O Brasil não possui leis relacionadas à reprodução assistida. O que existem são normas: uma do Conselho Federal de Medicina, de 2010, e outra da Anvisa, do ano passado.
Os principais pontos são:
— A mulher não pode receber mais do que 4 embriões (óvulos fecundados) e isso deve variar com a idade Até 35 anos: até 2 podem ser transferidosEntre 36 e 39 anos: até 3 40 anos ou mais: até 4;
— A redução embrionária é proibida, mesmo em casos de gravidez múltipla;
– É proibido selecionar o sexo (sexagem) ou qualquer outra característica biológica do futuro filho, exceto quando se trate de evitar doenças ligadas ao sexo do futuro bebê;
— Os embriões só devem sofrer interferências para tratar eventuais doenças. O tempo máximo de desenvolvimento de embriões “in vitro” é de 6 a 7 dias;
— Somente óvulos e esperma (gametas) podem ser descartados em caso de má qualidade. Embriões de má qualidade devem ser doados para pesquisa se o paciente concordar, após três anos de congelamento;
— Útero de substituição (barriga de aluguel) só é permitido caso a mulher tratada tenha algum impedimento clínico de sustentar um feto. Pagar por isso é proibido. A mulher deve procurar uma parente de primeiro ou segundo grau disposta a ajudá-la;
— Casais homoafetivos podem passar pelo mesmo tipo de tratamento dos heterossexuais e as regras são as mesmas;
— É proibida qualquer tipo de comercialização de gameta (óvulos e espermatozóides). Eles devem ser obtidos apenas via doação e esta deve ser completamente anônima;
— Não há cláusulas que imponham um limite de idade para a mulher engravidar com óvulos doados;
— Não há cláusulas que impeçam a turbinagem de óvulos (injetar o núcleo de um no citoplasma de outro), mesmo sob risco de a criança nascer com três DNAs. Os médicos não apostam na eficácia desta técnica, que caiu em desuso após o escândalo Abdelmassih;
— Só devem passar pela técnica casais com dificuldades de engravidar;
— Na região de localização da unidade, o registro dos nascimentos evitará que um(a) doador(a) venha a produzir mais do que uma gestação de criança de sexo diferente numa área de um milhão de habitantes.

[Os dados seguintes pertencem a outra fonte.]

/-- SLL, SLT, SLTU, XOR, OR, AND: the row's words, whatever their funct7 (decision D2, assumption log 14), the result,
pc + 4, no trap, and everything else unchanged (45_op.md R150, R153 to R156, R159, R160). -/
def Obligations.OpResultsWhereFunct7IsIgnored : Prop :=
  RowMeansByDefault 0x00001033#32 0x0000707F#32 (fun w => .sll (rdField w) (rs1Field w) (rs2Field w)) ∧
  RowMeansByDefault 0x00002033#32 0x0000707F#32 (fun w => .slt (rdField w) (rs1Field w) (rs2Field w)) ∧
  RowMeansByDefault 0x00003033#32 0x0000707F#32 (fun w => .sltu (rdField w) (rs1Field w) (rs2Field w)) ∧
  RowMeansByDefault 0x00004033#32 0x0000707F#32 (fun w => .xor (rdField w) (rs1Field w) (rs2Field w)) ∧
  RowMeansByDefault 0x00006033#32 0x0000707F#32 (fun w => .or (rdField w) (rs1Field w) (rs2Field w)) ∧
  RowMeansByDefault 0x00007033#32 0x0000707F#32 (fun w => .and (rdField w) (rs1Field w) (rs2Field w)) ∧
  (∀ rs2 : Reg, ShiftResult (fun rd rs1 => .sll rd rs1 rs2) (fun s => (s.readReg rs2).toNat % 32) leftShiftBit) ∧
  RegRegResult .slt (fun x y => if x.toInt < y.toInt then 1#32 else 0#32) ∧
  RegRegResult .sltu (fun x y => if x.toNat < y.toNat then 1#32 else 0#32) ∧
  RegRegResult .xor (fun x y => x ^^^ y) ∧
  RegRegResult .or (fun x y => x ||| y) ∧
  RegRegResult .and (fun x y => x &&& y)

/-! ## Upper immediates, branches, jumps, SYSTEM -/

/-- AUIPC and LUI: the row's words, the result and pc + 4 in every state, no trap, and everything else unchanged
(43_upper_immediate.md R135 to R137). -/
def Obligations.UpperImmediateResults : Prop :=
  RowMeans 0x00000017#32 0x0000007F#32 (fun w => .auipc (rdField w) (fieldU w)) ∧
  RowMeans 0x00000037#32 0x0000007F#32 (fun w => .lui (rdField w) (fieldU w)) ∧
  (∀ w : Word, upperImm (fieldU w) = w &&& 0xFFFFF000#32) ∧
  ∀ (rd : Reg) (f : BitVec 20) (s : State),
    (∃ t, exec (.auipc rd f) s = .next t ∧
      RegResult s t rd (BitVec.ofNat 32 (s.pc.toNat + f.toNat * 2 ^ 12)) (s.pc + 4#32)) ∧
    (∃ t, exec (.lui rd f) s = .next t ∧ RegResult s t rd (BitVec.ofNat 32 (f.toNat * 2 ^ 12)) (s.pc + 4#32))

/-- The six branches: the row's words, the target when the condition holds and pc + 4 when it does not, in every state; no
register, no memory and nothing else changes and no trap is raised (46_branch.md R166 to R171). -/
def Obligations.BranchesFollowTheirConditions : Prop :=
  RowMeans 0x00000063#32 0x0000707F#32 (fun w => .beq (rs1Field w) (rs2Field w) (immB w)) ∧
  RowMeans 0x00001063#32 0x0000707F#32 (fun w => .bne (rs1Field w) (rs2Field w) (immB w)) ∧
  RowMeans 0x00004063#32 0x0000707F#32 (fun w => .blt (rs1Field w) (rs2Field w) (immB w)) ∧
  RowMeans 0x00005063#32 0x0000707F#32 (fun w => .bge (rs1Field w) (rs2Field w) (immB w)) ∧
  RowMeans 0x00006063#32 0x0000707F#32 (fun w => .bltu (rs1Field w) (rs2Field w) (immB w)) ∧
  RowMeans 0x00007063#32 0x0000707F#32 (fun w => .bgeu (rs1Field w) (rs2Field w) (immB w)) ∧
  BranchMeaning .beq (fun x y => x = y) ∧
  BranchMeaning .bne (fun x y => x ≠ y) ∧
  BranchMeaning .blt (fun x y => x.toInt < y.toInt) ∧
  BranchMeaning .bge (fun x y => y.toInt ≤ x.toInt) ∧
  BranchMeaning .bltu (fun x y => x.toNat < y.toNat) ∧
  BranchMeaning .bgeu (fun x y => y.toNat ≤ x.toNat)

/-- JAL: the row's words, the link pc + 4 into rd and pc + imm_J as the next pc, in every state; no trap, and everything
else unchanged (47_jump.md R177). -/
def Obligations.JalLinksAndJumps : Prop :=
  RowMeans 0x0000006F#32 0x0000007F#32 (fun w => .jal (rdField w) (immJ w)) ∧
  ∀ (rd : Reg) (o : BitVec 21) (s : State),
    ∃ t, exec (.jal rd o) s = .next t ∧
      RegResult s t rd (s.pc + 4#32) (BitVec.ofInt 32 ((s.pc.toNat : Int) + o.toInt))

/-- JALR: the row's words, whatever their funct3 (decision D3, assumption log 14), the link pc + 4 into rd, and as the next
pc the sum of the OLD x[rs1] and imm_I with bit 0 cleared, in every state; no trap, and everything else unchanged
(47_jump.md R175, R176). -/
def Obligations.JalrLinksAndJumps : Prop :=
  RowMeansByDefault 0x00000067#32 0x0000007F#32 (fun w => .jalr (rdField w) (rs1Field w) (immI w)) ∧
  ∀ (rd rs1 : Reg) (imm : BitVec 12) (s : State),
    ∃ t, exec (.jalr rd rs1 imm) s = .next t ∧
      RegResult s t rd (s.pc + 4#32) (BitVec.ofInt 32 (2 * (((s.readReg rs1).toNat + imm.toInt) / 2)))

/-- SYSTEM: every word of the group is one instruction, and it changes nothing: no register (decision D17, assumption log
17), no memory, no CSR, no mode, no trap; pc + 4 (48_system.md R180, R181). -/
def Obligations.SystemIsANoOp : Prop :=
  RowMeans 0x00000073#32 0x0000007F#32 (fun _ => .system) ∧
  ∀ s : State, ∃ t, exec .system s = .next t ∧ Closes s t (s.pc + 4#32) none

/-- Effective addresses and targets are the exact sums modulo 2^32, and JALR clears bit 0 of its target and no other
(20_memory.md R43, 46_branch.md R165, 47_jump.md R176, R177; the wrap is decision D20, assumption log 19). -/
def Obligations.AddressesWrapModulo : Prop :=
  ∀ (s : State) (rs1 : Reg) (imm : BitVec 12) (o : BitVec 13) (oj : BitVec 21),
    ((effectiveAddr s rs1 imm).toNat : Int) = ((s.readReg rs1).toNat + imm.toInt) % 2 ^ 32 ∧
    ((branchTarget s o).toNat : Int) = (s.pc.toNat + o.toInt) % 2 ^ 32 ∧
    ((jalTarget s oj).toNat : Int) = (s.pc.toNat + oj.toInt) % 2 ^ 32 ∧
    (∀ k, k < 32 → (jalrTarget s rs1 imm).getLsbD k = (decide (k ≠ 0) && (effectiveAddr s rs1 imm).getLsbD k))

/-! ## Loads -/

/-- LB and LBU: the row's words, and what the load does at every address: the sign- or zero-extended byte of ROM or RAM,
the status byte, data_in with NEWDAT cleared, or InaccessibleMemory with rd unchanged; pc + 4; never MisalignedAccess;
everything else unchanged (41_load.md R111, R114). -/
def Obligations.ByteLoadsAtEveryAddress : Prop :=
  RowMeans 0x00000003#32 0x0000707F#32 (fun w => .lb (rdField w) (rs1Field w) (immI w)) ∧
  RowMeans 0x00004003#32 0x0000707F#32 (fun w => .lbu (rdField w) (rs1Field w) (immI w)) ∧
  ByteLoadMeaning .lb (fun b => b.signExtend 32) ∧
  ByteLoadMeaning .lbu (fun b => b.setWidth 32)

/-- LH and LHU: the row's words, and what the load does at every address of every map: MisalignedAccess at an odd one, the
sign- or zero-extended halfword of the bytes seen, or InaccessibleMemory (`LoadMeaning`); and at UART_BASE DATA above STATUS
with NEWDAT cleared (20_memory.md R55; the order of the two byte loads is decision D15, assumption log 18); pc + 4;
everything else unchanged (41_load.md R112, R115). -/
def Obligations.HalfwordLoadsAtEveryAddress : Prop :=
  RowMeans 0x00001003#32 0x0000707F#32 (fun w => .lh (rdField w) (rs1Field w) (immI w)) ∧
  RowMeans 0x00005003#32 0x0000707F#32 (fun w => .lhu (rdField w) (rs1Field w) (immI w)) ∧
  LoadMeaning 2 .lh (fun n => (BitVec.ofNat 16 n).signExtend 32) ∧
  LoadMeaning 2 .lhu (fun n => (BitVec.ofNat 16 n).setWidth 32) ∧
  ∀ (rd rs1 : Reg) (imm : BitVec 12) (s : State), s.params.map.wf = true →
    (effectiveAddr s rs1 imm).toNat = s.params.map.uartBase →
    (∃ t, exec (.lh rd rs1 imm) s = .next t ∧ RegResult { s with uart := { s.uart with newdat := false } } t rd
      ((s.uart.dataIn ++ statusByte s.params s.uart).signExtend 32) (s.pc + 4#32)) ∧
    (∃ t, exec (.lhu rd rs1 imm) s = .next t ∧ RegResult { s with uart := { s.uart with newdat := false } } t rd
      ((s.uart.dataIn ++ statusByte s.params s.uart).setWidth 32) (s.pc + 4#32))

/-- LW: the row's words, and what the load does at every address of every map: MisalignedAccess off a multiple of 4, the
word of the bytes seen, or InaccessibleMemory (`LoadMeaning`); and at UART_BASE, where the byte behind the window is
unmapped, the received byte consumed and then InaccessibleMemory (20_memory.md R55; decision D15, assumption log 18);
pc + 4; everything else unchanged (41_load.md R113). -/
def Obligations.WordLoadAtEveryAddress : Prop :=
  RowMeans 0x00002003#32 0x0000707F#32 (fun w => .lw (rdField w) (rs1Field w) (immI w)) ∧
  LoadMeaning 4 .lw (fun n => BitVec.ofNat 32 n) ∧
  ∀ (rd rs1 : Reg) (imm : BitVec 12) (s : State) (a : Word), a = effectiveAddr s rs1 imm → s.params.map.wf = true →
    a.toNat % 4 = 0 → a.toNat = s.params.map.uartBase → unmapped s.params.map (a.toNat + 2) →
    ∃ t, exec (.lw rd rs1 imm) s = .next t ∧
      Closes { s with uart := { s.uart with newdat := false } } t (s.pc + 4#32) (some .inaccessibleMemory)

/-! ## Stores -/

/-- SB: the row's words, and what the store does at every address of every map: one RAM byte and no other, nothing at
STATUS, data_out and TXDONE at DATA, or InaccessibleMemory at ROM and unmapped addresses; pc + 4; never MisalignedAccess;
everything else unchanged (44_store.md R141). Reading back a written byte needs the memory in canonical form. -/
def Obligations.ByteStoreAtEveryAddress : Prop :=
  RowMeans 0x00000023#32 0x0000707F#32 (fun w => .sb (rs1Field w) (rs2Field w) (immS w)) ∧
  ∀ (rs1 rs2 : Reg) (imm : BitVec 12) (s : State) (a : Word), a = effectiveAddr s rs1 imm → s.params.map.wf = true →
    Memory.wf s.mem = true →
    (inRam s.params.map a.toNat → ∃ t, exec (.sb rs1 rs2 imm) s = .next t ∧
      StoreResult s t a.toNat [(s.readReg rs2).extractLsb' 0 8] none) ∧
    (a.toNat = s.params.map.uartBase → ∃ t, exec (.sb rs1 rs2 imm) s = .next t ∧ Closes s t (s.pc + 4#32) none) ∧
    (a.toNat = s.params.map.uartBase + 1 → ∃ t, exec (.sb rs1 rs2 imm) s = .next t ∧
      Closes { s with uart := { s.uart with dataOut := (s.readReg rs2).extractLsb' 0 8, txdone := false } } t
        (s.pc + 4#32) none) ∧
    (inRom s.params.map a.toNat ∨ unmapped s.params.map a.toNat → ∃ t, exec (.sb rs1 rs2 imm) s = .next t ∧
      Closes s t (s.pc + 4#32) (some .inaccessibleMemory))

/-- SH: the row's words, and what the store does at every address of every map: MisalignedAccess at an odd one, its two
bytes where both may be stored and no other, or InaccessibleMemory at the first that may not (`StoreMeaning`); and at
UART_BASE bits 15:8 to DATA (20_memory.md R55); pc + 4; everything else unchanged (44_store.md R142). -/
def Obligations.HalfwordStoreAtEveryAddress : Prop :=
  RowMeans 0x00001023#32 0x0000707F#32 (fun w => .sh (rs1Field w) (rs2Field w) (immS w)) ∧
  StoreMeaning 2 .sh ∧
  ∀ (rs1 rs2 : Reg) (imm : BitVec 12) (s : State) (a : Word), a = effectiveAddr s rs1 imm → s.params.map.wf = true →
    a.toNat = s.params.map.uartBase → ∃ t, exec (.sh rs1 rs2 imm) s = .next t ∧
      Closes { s with uart := { s.uart with dataOut := (s.readReg rs2).extractLsb' 8 8, txdone := false } } t
        (s.pc + 4#32) none

/-- SW: the row's words, and what the store does at every address of every map: MisalignedAccess off a multiple of 4, its
four bytes where all may be stored and no other, or InaccessibleMemory at the first that may not, the bytes before it stored
(`StoreMeaning`); and at UART_BASE, where the byte behind the window may not be stored, bits 15:8 to DATA and then
InaccessibleMemory (20_memory.md R41, R55; decision D15, assumption log 18); pc + 4; everything else unchanged (44_store.md
R143). -/
def Obligations.WordStoreAtEveryAddress : Prop :=
  RowMeans 0x00002023#32 0x0000707F#32 (fun w => .sw (rs1Field w) (rs2Field w) (immS w)) ∧
  StoreMeaning 4 .sw ∧
  ∀ (rs1 rs2 : Reg) (imm : BitVec 12) (s : State) (a : Word), a = effectiveAddr s rs1 imm → s.params.map.wf = true →
    a.toNat % 4 = 0 → a.toNat = s.params.map.uartBase → ¬ storable s.params.map (a.toNat + 2) →
    ∃ t, exec (.sw rs1 rs2 imm) s = .next t ∧
      Closes { s with uart := { s.uart with dataOut := (s.readReg rs2).extractLsb' 8 8, txdone := false } } t
        (s.pc + 4#32) (some .inaccessibleMemory)

/-- A word stored in RAM is loaded back, "for any 32-bit value" (41_load.md R113, 95_test_vectors.md E-6): from a state
with canonical memory and x[0] = 0, SW and then LW through the same base and offset. -/
def Obligations.StoredWordIsLoadedBack : Prop :=
  ∀ (rs1 rs2 rd : Reg) (imm : BitVec 12) (s : State), s.params.map.wf = true →
    Memory.wf s.mem = true → s.readReg 0 = 0#32 → (effectiveAddr s rs1 imm).toNat % 4 = 0 →
    (∀ k, k < 4 → inRam s.params.map ((effectiveAddr s rs1 imm).toNat + k)) → rd ≠ 0 →
    ∃ t u, exec (.sw rs1 rs2 imm) s = .next t ∧ exec (.lw rd rs1 imm) t = .next u ∧ u.readReg rd = s.readReg rs2

/-- Byte order (20_memory.md R38): after a word store at a, a byte load at a + k sees byte k of the word and a halfword
load at a + 2·j sees its halfword j, through any base register and offset. -/
def Obligations.StoredWordIsLittleEndian : Prop :=
  ∀ (rs1 rs2 : Reg) (imm : BitVec 12) (s : State), s.params.map.wf = true →
    Memory.wf s.mem = true → (effectiveAddr s rs1 imm).toNat % 4 = 0 →
    (∀ k, k < 4 → inRam s.params.map ((effectiveAddr s rs1 imm).toNat + k)) →
    ∃ t, exec (.sw rs1 rs2 imm) s = .next t ∧
      ∀ (rd r : Reg) (imm' : BitVec 12), rd ≠ 0 →
        (∀ k, k < 4 → (effectiveAddr t r imm').toNat = (effectiveAddr s rs1 imm).toNat + k →
          ∃ u, exec (.lbu rd r imm') t = .next u ∧
            u.readReg rd = ((s.readReg rs2).extractLsb' (8 * k) 8).setWidth 32) ∧
        (∀ j, j < 2 → (effectiveAddr t r imm').toNat = (effectiveAddr s rs1 imm).toNat + 2 * j →
          ∃ u, exec (.lhu rd r imm') t = .next u ∧
            u.readReg rd = ((s.readReg rs2).extractLsb' (16 * j) 16).setWidth 32)

/-- Code in RAM (20_memory.md R51, 70_reset_and_hazards.md R251): a word stored in RAM is the word the next fetch from
that address gets. -/
def Obligations.StoredWordIsFetchedNext : Prop :=
  ∀ (rs1 rs2 : Reg) (imm : BitVec 12) (s : State), s.params.map.wf = true →
    Memory.wf s.mem = true → (effectiveAddr s rs1 imm).toNat % 4 = 0 →
    (∀ k, k < 4 → inRam s.params.map ((effectiveAddr s rs1 imm).toNat + k)) →
    ∃ t, exec (.sw rs1 rs2 imm) s = .next t ∧
      ∀ u : State, u.params = s.params → u.mem = t.mem → u.pc = effectiveAddr s rs1 imm →
        fetch u = (some (s.readReg rs2), u)

/-! ## The dispatcher and the UART -/

/-- LoadByte and StoreByte at every address of every allowed map: which region answers, with what, and which of the two
errors (20_memory.md R33, R34, R35, R37; 60_exceptions.md R209, R210, R212, R213). -/
def Obligations.DispatcherOutcomes : Prop :=
  ∀ (a : Word) (b : Byte) (s : State), s.params.map.wf = true →
    (stored s.params.map a.toNat → loadByte a s = .ok (Memory.read s.mem a.toNat, s)) ∧
    (a.toNat = s.params.map.uartBase → loadByte a s = .ok (statusByte s.params s.uart, s)) ∧
    (a.toNat = s.params.map.uartBase + 1 →
      loadByte a s = .ok (s.uart.dataIn, { s with uart := { s.uart with newdat := false } })) ∧
    (unmapped s.params.map a.toNat → loadByte a s = .error .unmapped) ∧
    (inRom s.params.map a.toNat → storeByte a b s = .error .denied) ∧
    (inRam s.params.map a.toNat → ∃ t, storeByte a b s = .ok t ∧ t = { s with mem := t.mem } ∧
      (Memory.wf s.mem = true → Memory.read t.mem a.toNat = b) ∧
      ∀ x, x ≠ a.toNat → Memory.read t.mem x = Memory.read s.mem x) ∧
    (a.toNat = s.params.map.uartBase → storeByte a b s = .ok s) ∧
    (a.toNat = s.params.map.uartBase + 1 →
      storeByte a b s = .ok { s with uart := { s.uart with dataOut := b, txdone := false } }) ∧
    (unmapped s.params.map a.toNat → storeByte a b s = .error .unmapped)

— Nenhum profissional das clínicas pode doar material genético;
— A reprodução assistida é permitida, desde que haja autorização prévia específica do(a) falecido(a) para o uso do material congelado;
— Cada clínica deve manter um cadastro rigoroso de até 20 anos de todo o material coletado , congelado e todos os procedimentos realizados;
— Um relatório anual deve ser enviado ao SisEmbrio sobre: o número de ciclos realizados; o número de óvulos produzidos; o número de óvulos fecundados (embriões); o número de embriões transferidos, congelados e desprezados;
— As clínicas devem possuir gerador e espaço para a saída de macas, para que as mulheres, caso haja algum problema, precisem ser levadas a um hospital;
— Não há limites para o número de ciclos aos quais uma mulher deve ser submetida;
— Mulheres solteiras podem se tratar;
– Um casal pode congelar, por tempo indeterminado, a quantidade de óvulo, esperma e embriões que quiser;
Como é em outros países:
EUA: As normas variam de estado para estado e as clínicas , que são amplamennte fiscalizadas, costumam ter grande autonomia. De maneira geral, a sexagem é permitida, assim como o aluguel de útero. A doação de óvulos e esperma é paga e gays e mulheres solteiras podem ser submetidas à técnica. Apenas o turbinamento de óvulos é proibido
França: Uma lei restringe o tratamento a casais heterossexuais numa relação estável de no mínimo dois anos. As mulheres precisam ter 43 anos ou menos. O estado paga por seis ciclos, depois tem que ser particular. A doação de óvulos e esperma é anônima e é crime pagar por ela. Qualquer aluguel de útero é proibido.
Itália: Todo embrião criado precisa ser implantado e não mais que três podem ser fertilizados. Doações de gametas e barriga de aluguel são proibidas. Somente casais heterossexuais numa união estável são tratados Alemanha: Não se pode congelar embriões, todos os óvulos fertilizados devem ser implantados. A doação e a barriga de aluguel são proibidas. Apenas mulheres casadas podem receber tratamento.
Reino Unido: Somente dois embriões podem ser transferidos em mulheres até 40 anos. As doações são permitidas, não anônimas, e há uma fila de espera de ao menos dois anos, já que o doador recebe apenas uma ajuda de custo. Aos 18 anos, os jovens têm o direito de conhecer os pais biológicos.
Espanha: Doadores de gametas recebem por isso, mas podem doar no máximo para seis tratamentos. O aluguel de útero é permitido. Solteiras e gays podem ser submetidos a tratamentos
Fontes: Conselho Federal de Medicina, Anvisa, Sociedade Brasileira de Reprodução Humana (SBRH) e Global IVF (ONG americana)
Acesse o pdf: Mais da metade das clínicas de reprodução está irregular (Globo.com – 05/08/2012)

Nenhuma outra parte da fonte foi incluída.